A veterinary pathologist scored the necrotic lesion layer-by-layer in the dorsal skin intradermally injected with different deNTXs doses (0.5; 0.33; 0.22; 0.148, and 0.098 µg/g) (each group 6 mice) three days later.

2.5. Neutralization Ability of the Antivenom

We used two times the MND of the deNTXs as the challenge dose. We mixed this with different dilutions of antivenoms in vitro and then injected the mixtures intradermally into each mouse (5 mice per group). We compared the results with those in mice injected with a challenge dose mixed with saline to identify the MND₅₀, as per the recommendation of the WHO [24]. The mice injected with the challenge dose mixed with saline developed necrotic lesions with diameters of approximately 7 mm. The other mice injected with different dilutions of antivenom (from the original to 1:5 dilution) still had necrotic lesion diameters that were greater than 5 mm. None of the mice developed necrotic lesion diameters that were 50% smaller than those in the mice injected with two times the MND mixed with saline. Therefore, we could not identify the MND₅₀ with this antivenom. The necrotic lesions were biopsied, and the necrosis was scored in the individual skin layers (Figure 6). Regardless of the concentration of antivenom, including the original concentration, the challenge dose of the deNTXs resulted in necrosis throughout all of the layers of the skin, including severe necrosis in the panniculus carnosus and adventitia.

The mice (each group 5 mice) were injected intradermally with a mixture of the challenge dose (two times the MND of deNTXs) and different dilutions of antivenom (A1, original; A2 1:1; A3 1:2; A4 1:3; A5 1:4 and A6 1:5). After three days, the veterinary pathologist scored the necrotic lesion layer-by-layer in the dorsal skin.

3. Discussion

The traditional method of evaluating the antivenom effect with the LD₅₀ and ED₅₀ may not be suitable for the assessment of venom-related cytolytic effects.
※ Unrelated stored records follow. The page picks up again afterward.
/-! ## TSP ports (12_host_interface.md) -/

/-- Training, faults and control of the ports (R570 to R585). Each command's effect in the states that have it: tspTrainDone,
tspTrainTimeout, tspNegotiateTimeout, tspLaneLoss, tspRecoverDone, tspRetry, tspRefclkLoss, tspRefclkReturn, tspDisableClear,
tspDisable, tspPortCommit. -/
def Obligations.TspPortCommandsComplete : Prop :=
  (∀ (s : State) (t : Nat), s.held = false → t < 16 → s.port t = tpTRAIN → s.refOk t = true →
    exec (.tspTrainDone t 15) s = .next ((((s.setPortLanes t 15 15).setPort t tpNEGOTIATE).beginNegotiate t).sendPortCaps t) ∧
    exec (.tspTrainTimeout t true) s = .next (s.portFail t tcLOCK) ∧
    exec (.tspTrainTimeout t false) s = .next (s.portFail t tcTRAIN)) ∧
  (∀ (s : State) (t : Nat), s.held = false → t < 16 → s.port t = tpNEGOTIATE → exec (.tspNegotiateTimeout t) s = .next (s.portFail t tcVERSION)) ∧
  (∀ (s : State) (t mask : Nat), s.held = false → t < 16 → mask < 16 → s.tspServes t = true →
    (s.fld F.TSP_PORT_STATUS_RX_LANES t ≠ 15 →
      ((List.range 4).filter fun k => mask.testBit k && (s.fld F.TSP_PORT_STATUS_RX_LANES t).testBit k) ≠ [] →
      exec (.tspLaneLoss t mask) s = .next (s.portFault t)) ∧
    (s.fld F.TSP_PORT_STATUS_RX_LANES t = 15 → (s.fld F.TSP_PORT_NEG_FEATURES t).testBit 0 = true →
      s.flag F.TSP_PORT_CTRL_DEGRADE_EN t = true → mask = 1 ∨ mask = 4 →
      let k := mask / 2
      let u := s.setFld F.TSP_PORT_STATUS_RX_LANES (otherPair k) t
      let v := u.setLink (96 + t) { u.link (96 + t) with drop := some k, provisional := false }
      exec (.tspLaneLoss t mask) s = .next
        ((if v.port t = tpUP then (v.bump F.TSP_DEGRADE_CNT_COUNT t).setPort t tpDEGRADED else v).sendControl (96 + t) []))) ∧
  (∀ (s : State) (t : Nat) (caps : List Nat) (c : Caps), s.held = false → t < 16 → s.port t = tpRECOVER → portCapsOf caps = some c →
    portCapsOk c = true → exec (.tspRecoverDone t true caps 15) s = .next
      (((s.beginNegotiate t).sendPortCaps t).portUp t c 15 false)) ∧
  (∀ (s : State) (t : Nat), s.held = false → t < 16 → s.port t = tpFAILED → s.flag F.TSP_PORT_CTRL_RETRY_EN t = true →
    s.fld F.TSP_PORT_STATUS_FAIL_CAUSE t ≠ tcVERSION → exec (.tspRetry none t) s = .next (s.setPort t tpTRAIN)) ∧
  (∀ (s : State) (k : Nat), s.held = false → k < 8 → (s.fld F.TSP_REF_STATUS_PAIR_OK).testBit k = true →
    exec (.tspRefclkLoss k) s = .next (((s.setBit .TSP_REF_STATUS 0 k false).each 2 fun s j =>
      if s.port (2 * k + j) = tpDISABLED then s else (s.portDown (2 * k + j) tpTRAIN).setPortCause (2 * k + j) tcREFCLK).record
        { cls := ecTSP, event := 1, inst := 2 * k, op := 8 })) ∧
  (∀ (s : State) (k : Nat), s.held = false → k < 8 → exec (.tspRefclkReturn k) s = .next (s.setBit .TSP_REF_STATUS 0 k true)) ∧
  (∀ (s : State) (src : Source) (t : Nat), s.held = false → src.wf = true → t < 16 → s.admission src .TSP_PORT_CTRL t = .accept →
    (let w := F.TSP_PORT_CTRL_DISABLE.put (s.rd .TSP_PORT_CTRL t) 0
     let u := s.plainWrite .TSP_PORT_CTRL t w
     F.TSP_PORT_CTRL_DISABLE.get w = 0 → F.TSP_PORT_CTRL_RETRAIN.get w = 0 → u.port t = tpDISABLED →
     exec (.tspDisableClear src t) s = .next (u.setPort t tpTRAIN)) ∧
    (let w := F.TSP_PORT_CTRL_DISABLE.put (s.rd .TSP_PORT_CTRL t) 1
     let u := s.plainWrite .TSP_PORT_CTRL t w
     F.TSP_PORT_CTRL_DISABLE.get w = 1 → u.port t ≠ tpDISABLED →
     exec (.tspDisable src t) s = .next (((u.portDown t tpDISABLED).dropOut t).dropWaiting t))) ∧
  (∀ (s : State) (src : Source) (t : Nat), s.held = false → src.wf = true → t < 16 → s.admission src .TSP_PORT_COMMIT t = .accept →
    let u := s.beginCommit .tsp t
    let v := (List.range 16).map fun k => u.snapOf .tsp t .TSP_STREAM_CRED (strm t k)
    v.foldl (fun n w => n + F.TSP_STREAM_CRED_BLOCKS.get w) 0 ≤ 4096 →
    (v.any fun w => (F.TSP_STREAM_CRED_BLOCKS.get w == 0) != (F.TSP_STREAM_CRED_TILES.get w == 0)) = false →
    exec (.tspPortCommit src t) s = .next u)

/-- FLITs and tiles of the ports (R577 to R584). Each command's effect in the states that have it: tspFlitReceive, tileUnit,
tspTileSend. -/
def Obligations.TspTileCommandsComplete : Prop :=
  (∀ (s : State) (t : Nat) (b : List Byte), s.held = false → t < 16 → b.length = 256 → s.tspServes t = true →
    ((s.link (96 + t)).judge b false = .sequenced → exec (.tspFlitReceive t b false) s = .next
      ((State.takeTspUnits 31 (s.flitTaken (96 + t)) t (flitWords b)).ackDue (96 + t))) ∧
    exec (.tspFlitReceive t b true) s = .next (s.flitBad (96 + t) fun s => s.bump F.TSP_REPLAY_CNT_COUNT t)) ∧
  (∀ (s : State) (t k q : Nat) (d : List Byte) (rest : List (Nat × Nat × List Byte)), s.held = false → t < 16 →
    (s.link (96 + t)).tilesIn = (k, q, d) :: rest → (((s.link (96 + t)).tseqs.find? fun e => e.1 = k).map (·.2)).getD 0 = q →
    let u := s.setLink (96 + t) { s.link (96 + t) with tilesIn := rest }
    let v := ((u.setLink (96 + t) { u.link (96 + t) with
      tseqs := (k, (q + 1) % 65536) :: (u.link (96 + t)).tseqs.filter fun e => e.1 ≠ k }).wrap F.TSP_TILES_IN_COUNT).wrap
        F.TSP_RX_BYTES_COUNT t d.length
    exec (.tileUnit t) s = .next (v.setInTiles t k (v.inTiles t k ++ [{ data := d, poison := containerPoison d }]))) ∧
  (∀ (s : State) (t k : Nat) (x : PortTile), s.held = false → t < 16 → s.tspServes t = true →
    let u := s.dropTooBig t
    (((List.range 16).map fun j => ((u.link (96 + t)).turn + 1 + j) % 16).find? (u.canSend t)) = some k → u.nextOut t k = some x →
    exec (.tspTileSend t) s = .next (u.sendTile t k x))

/-! ## Continuity (15_continuity.md) -/

/-- Mirrored programs, the pair, the handoff window (R700 to R712, R727 to R729). Each command's effect in the states that have it:
sequenceCopyDone, mirrorPushDone, mirrorBankWritten, mirrorCommitted, handoffMirrorWritten. -/
def Obligations.MirrorCommandsComplete : Prop :=
  (∀ (s : State) (n slot : Nat), s.held = false → n < 64 → slot < 1024 → (s.prog n).mir.copying.contains slot = true → s.mirrors n = true →
    s.mirDone n (mirCopy n slot) = true → let p := s.prog n
    exec (.sequenceCopyDone n slot) s = .next ((s.setProg n
      { p with mir := { p.mir with copying := p.mir.copying.filter (· ≠ slot), copied := slot :: p.mir.copied } }).freeCopies n
        (· == slot))) ∧
  (∀ (s : State) (n step : Nat) (es : List SeqSt) (rest : List (Nat × List SeqSt)), s.held = false → n < 64 →
    (s.prog n).mir.steps = (step, es) :: rest → (s.prog n).mir.stage = 0 → s.mirrors n = true → s.mirDone n (mirPush n step) = true →
    let kept := es.filter fun e => (s.prog n).mir.copied.contains e.slot
    let u := kept.foldl (fun u e =>
      u.mirWrite (mirBank n) (u.mirOff n (0x1000 + step % 2 * 0x10000 + 64 * e.slot)) e.bytes false) s
    exec (.mirrorPushDone n) s = .next (u.setProg n
      { u.prog n with mir := { (s.prog n).mir with stage := 1, steps := (step, kept) :: rest } })) ∧
  (∀ (s : State) (n step : Nat) (es : List SeqSt) (rest : List (Nat × List SeqSt)), s.held = false → n < 64 →
    (s.prog n).mir.steps = (step, es) :: rest → s.mirrors n = true → s.mirDone n (mirBank n) = true → let p := s.prog n
    (p.mir.stage = 1 → let u := s.mirWrite (mirBank n) (s.mirOff n 0) (mirHeader n p.part step false (es.map (·.slot))) false
      exec (.mirrorBankWritten n) s = .next (u.setProg n { u.prog n with mir := { p.mir with stage := 2 } })) ∧
    (p.mir.stage = 2 → exec (.mirrorCommitted n) s = .next
      (((s.setProg n { p with mir := { p.mir with stage := 0, steps := rest, committed := some (es.map (·.slot)) } }).syncMirrored
        n).mirRelease n))) ∧
  (∀ (s : State) (h : Handoff) (rest : List Handoff), s.held = false → s.handoffs = h :: rest → s.awaits (.handoff h.num) = false →
    let u := (s.takeFails (.handoff h.num)).1
    (s.takeFails (.handoff h.num)).2 = [] → let v : State := { u.dropClient (.handoff h.num) with handoffs := rest }
    exec .handoffMirrorWritten s = .next (if h.host then v.emit (.readValue h.answer.data false) else v.sendPacket h.answer))

/-- Pairing, loss of the partner, takeover and return (R695 to R726). Each command's effect in the states that have it:
pairingReadDone, pairingRetry, partnerLossTimer, takeover, restart, cntCommit, peerTakeover, handbackReq, handbackDone,
returnSweepDone, frozenPoll, bulkPullDone, deltaPullDone. -/
def Obligations.ContinuityCommandsComplete : Prop :=
  (∀ (s u : State) (env : Env) (st : Nat), s.held = false → s.cntState = csPAIRING → s.pairing env = (u, some st) → st ≠ csSERVING →
    let v : State := { u with
      partnerBase := ((u.partnerWord env 8 8).getD 0) / gib % 2 ^ 18
      partnerSize := ((u.partnerWord env 0x10 4).getD 0) % 2 ^ 14 }
    exec (.pairingReadDone env) s = .next (v.setCnt csPAIRED).startMirrors) ∧
  (∀ (s u : State) (env : Env), s.held = false → s.cntState = csPAIRING → s.pairing env = (u, some csSERVING) →
    let v : State := { u with
      partnerBase := ((u.partnerWord env 8 8).getD 0) / gib % 2 ^ 18
      partnerSize := ((u.partnerWord env 0x10 4).getD 0) % 2 ^ 14 }
    exec (.pairingReadDone env) s = .next (v.beginReturn (maskBits ((v.partnerWord env 0x40 8).getD 0)) [0, 1])) ∧
  (∀ s : State, s.held = false → s.cntState = csPAIRING → exec .pairingRetry s = .next s.readPartner) ∧
  (∀ s : State, s.held = false → s.reach s.partner = false → s.detours s.partner = [] → exec .partnerLossTimer s = .next (s.partnerLost llNO_PATH)) ∧
  (∀ (s : State) (src : Source), s.held = false → src.wf = true → s.admission src .CNT_CTRL 0 = .accept →
    (s.cntState = csPAIRED ∨ s.cntState = csSERVING → exec (.takeover src 0xA5) s = .next (s.partnerLost llHOST)) ∧
    (s.cntState = csALONE → exec (.restart src 0xA5) s = .next (s.setCnt csPAIRING).readPartner)) ∧
  (∀ (s : State) (src : Source), s.held = false → src.wf = true → s.admission src .CNT_COMMIT 0 = .accept → (s.beginCommit .cnt 0).cntCheck = 0 →
    exec (.cntCommit src) s = .next (s.beginCommit .cnt 0)) ∧
  (∀ (s : State) (m : Nat) (rest : List (Nat × Nat)), s.held = false → s.cntState = csPAIRED → s.peerCmds = (1, m) :: rest →
    exec .peerTakeover s = .next (((({ s with peerCmds := rest } : State).setFld F.CNT_STATE_LAST_LOSS llPEER_REQUEST).setCnt
      csSERVING).stopMirrors.takeover (maskBits m))) ∧
  (∀ (s : State) (m : Nat) (rest : List (Nat × Nat)), s.held = false → s.cntState = csSERVING → let u : State := { s with peerCmds := rest }
    (s.peerCmds = (2, m) :: rest → exec .handbackReq s = .next
      ((s.served.filter fun v => (maskBits m).contains v.prog && !v.back).foldl State.askBack u)) ∧
    (s.peerCmds = (3, m) :: rest →
      let v := (s.served.filter fun v => (maskBits m).contains v.prog).foldl State.endService u
      exec .handbackDone s = .next (if v.served.isEmpty then (v.setCnt csPAIRED).startMirrors else v))) ∧
  (∀ (s : State) (env : Env), s.held = false → s.cntState = csRETURNING → s.retSwept = false → s.retSweeping = false → s.retFailed = false →
    exec (.returnSweepDone env) s = .next
      ({ s with ret := (match s.partnerWord env 0x40 8 with
                        | some m => (maskBits m).map fun n => ({ prog := n } : RetProg)
                        | none => s.ret)
                retSwept := true } : State).endReturn) ∧
  (∀ (s : State) (n : Nat) (env : Env) (b : List Byte), s.held = false → n < 64 → s.cntState = csRETURNING → s.retHeader n env = some b →
    (leAt b 4 1).testBit 0 = true → let u := s.pullRead (s.prog n).part (s.mirOff n 0) 256
    exec (.frozenPoll n env) s = .next
      { u with ret := u.ret.map fun r => if r.prog = n && r.asked then { r with frozen := true } else r }) ∧
  (∀ (s : State) (env : Env), s.held = false → s.cntState = csRETURNING → s.retSwept = true →
    let l := s.ret.filterMap fun r =>
      if r.asked || !s.retReady r.prog then none else (s.retHeader r.prog env).map fun b => (r.prog, b, s.retEntries r.prog b env)
    l ≠ [] →
    let u := l.foldl (fun s x => x.2.2.foldl (fun s e => ((s.prog x.1).kvTiles e.kvBase e.pos).foldl (fun s t => s.pull x.1 e env t) s)
      (s.readRegion x.1 x.2.1 (x.2.2.map (·.slot)))) s
    let ret := u.ret.map fun (r : RetProg) =>
      match l.find? (fun x => x.1 == r.prog) with
      | some x => { r with asked := true, noted := x.2.2.map fun e => (e.slot, e.pos) }
      | none => r
    exec (.bulkPullDone env) s = .next (({ u with ret := ret } : State).tellPartner (l.map (·.1)) 2)) ∧
  (∀ (s : State) (n : Nat) (env : Env) (r : RetProg) (b : List Byte), s.held = false → n < 64 → s.cntState = csRETURNING → s.retReady n = true →
    (s.ret.find? fun r => r.prog == n && r.frozen) = some r → s.retHeader n env = some b →
    let es := s.retEntries n b env
    let slots := es.map (·.slot)
    let w := es.foldl (fun s e => ((s.prog n).kvRows e.kvBase (((r.noted.find? fun x => x.1 == e.slot).map (·.2)).getD 0) e.pos).foldl
      (fun s t => s.pull n e env t) s) (s.readRegion n b slots)
    let p := es.foldl (fun (p : ProgSt) e => p.apply (e.slot, some e)) (w.prog n)
    let u := (w.setProg n { p.assignLanes with mir := { p.mir with copied := slots, committed := some slots } }).syncProg n
    let v : State := { u with takenOwn := u.takenOwn.filter (· ≠ n), ret := u.ret.filter fun x => x.prog ≠ n }
    exec (.deltaPullDone n env) s = .next ((v.syncTaken.startProg n).tellPartner [n] 3).endReturn)

/-! ## Management (16_jxvm.md) -/

/-- The messages of a session (R775 to R777, R756, R760, R744, R784, R795). Each command's effect in the states that have it:
readEntries, writeEntries, commitGroup, discardGroup, describeEntries, saveConfig, keepalive, closeSession. -/
def Obligations.SessionMessagesComplete : Prop :=
  ∀ (s w : State) (d : Dgram) (env : Env) (k t : Nat) (a : List Byte), s.held = false → t ≠ 0x1F →
    (s.takesMessage w 0x10 d env k t a → exec (.readEntries d env) s = .next (w.answerIn k t d.reqId a)) ∧
    (s.takesMessage w 0x12 d env k t a → exec (.writeEntries d env) s = .next ((w.answerIn k t d.reqId a).serveMailbox env)) ∧
    (s.takesMessage w 0x14 d env k t a → exec (.commitGroup d env) s = .next (w.answerIn k t d.reqId a)) ∧
    (s.takesMessage w 0x16 d env k t a → exec (.discardGroup d env) s = .next (w.answerIn k t d.reqId a)) ∧
    (s.takesMessage w 0x18 d env k t a → exec (.describeEntries d env) s = .next (w.answerIn k t d.reqId a)) ∧
    (s.takesMessage w 0x1A d env k t a → exec (.saveConfig d env) s = .next (w.answerIn k t d.reqId a)) ∧
    (s.takesMessage w 0x1C d env k t a → exec (.keepalive d env) s = .next (w.answerIn k t d.reqId a)) ∧
    (s.takesMessage w 0x1E d env k 0x1F a →
      exec (.closeSession d env) s = .next ((w.answerIn k 0x1F d.reqId a).closeSession k))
Mice injected with the crude venom of N. atra would not survive long enough to develop the necrotic wounds seen in humans [9]. NTXs are the most lethal component of N. atra venom [12]. NTXs have a strong affinity for the mouse post-synaptic acetylcholine receptor (AchR) and block neuromuscular function, resulting in acute toxicity, including tremors, rigidity and even death; this is the main mechanism leading to death [11,26]. We suspected that the NTXs in the venom of N. atra might have relatively low affinity for human neuroreceptors, or that there was another mechanism that remained unclear that explained why people bitten by N. atra develop few neurologic symptoms [6]. In people who have been bitten by N. atra, the NTXs do not lead to immediate mortality, which gives the other toxins enough time to cause necrosis. Patients bitten by N. atra developed delayed necrotic wounds, and the deNTXs were necessary for mice to survive long enough to develop the cytolytic effects.

The LD₅₀ of the crude venom injected intravenously into adult mice was 0.56 µg/g [27]. The NTXs are the lethal component of the crude venom, and the LD₅₀ of the NTXs intravenously injected was 0.075 µg/g [12]. After the NTXs were removed, the MND of the deNTXs was found to be 0.494 ± 0.029 µg/g. Evaluating the neutralizing ability of antivenom on the LD₅₀ in mice alone is not adequate with regard to necrosis. The MND identifies the necrotic effect of the venom, and the MND₅₀ refers to the anti-necrosis effect of the antivenom [24].

Both CTXs and PLA₂ are suspected of being the major components of the venom of N. nigricollis causing dermonecrosis [5]. In this study, we identified that CTXs played a major role in the mechanism by which the venom of N. atra caused necrosis. CTXs are less toxic than NTXs, although they have cytotoxic effects that contribute to the lethality of the venom [12]. There are many subtypes of CTXs, including types I, II, III, and IV, and all have cytolytic activity [12]. CTXs can penetrate cell membranes by damaging the phospholipid bilayer [28]. CTXs have a positive charge and easily bind to membranes and vesicles, which have negative charges, and tighter binding leads to increased cellular lysis [26]. PLA₂ can be classified as belonging to group I (Elapidae) and group II (Viperidae) [29]. In addition, PLA₂ is also thought to play a role in local muscle injury. In this study, significant variation was noted in comparing the MND of deNTXs-dePLA₂ (major component retained: CTXs) with the MND of deNTXs-deCTXs (major component retained: PLA₂) (0.294 ± 0.050 µg/g vs. greater than 1.25 µg/g). We suspected that necrosis was mainly caused by CTXs, and there were no significant synergistic effects of CTXs and PLA₂. Similarly, the use of a PLA₂ inhibitor did not decrease the necrotic area caused by the venom of N. nigricollis [5]. However, whether there was a synergistic effect of NTXs could not be investigated in this study.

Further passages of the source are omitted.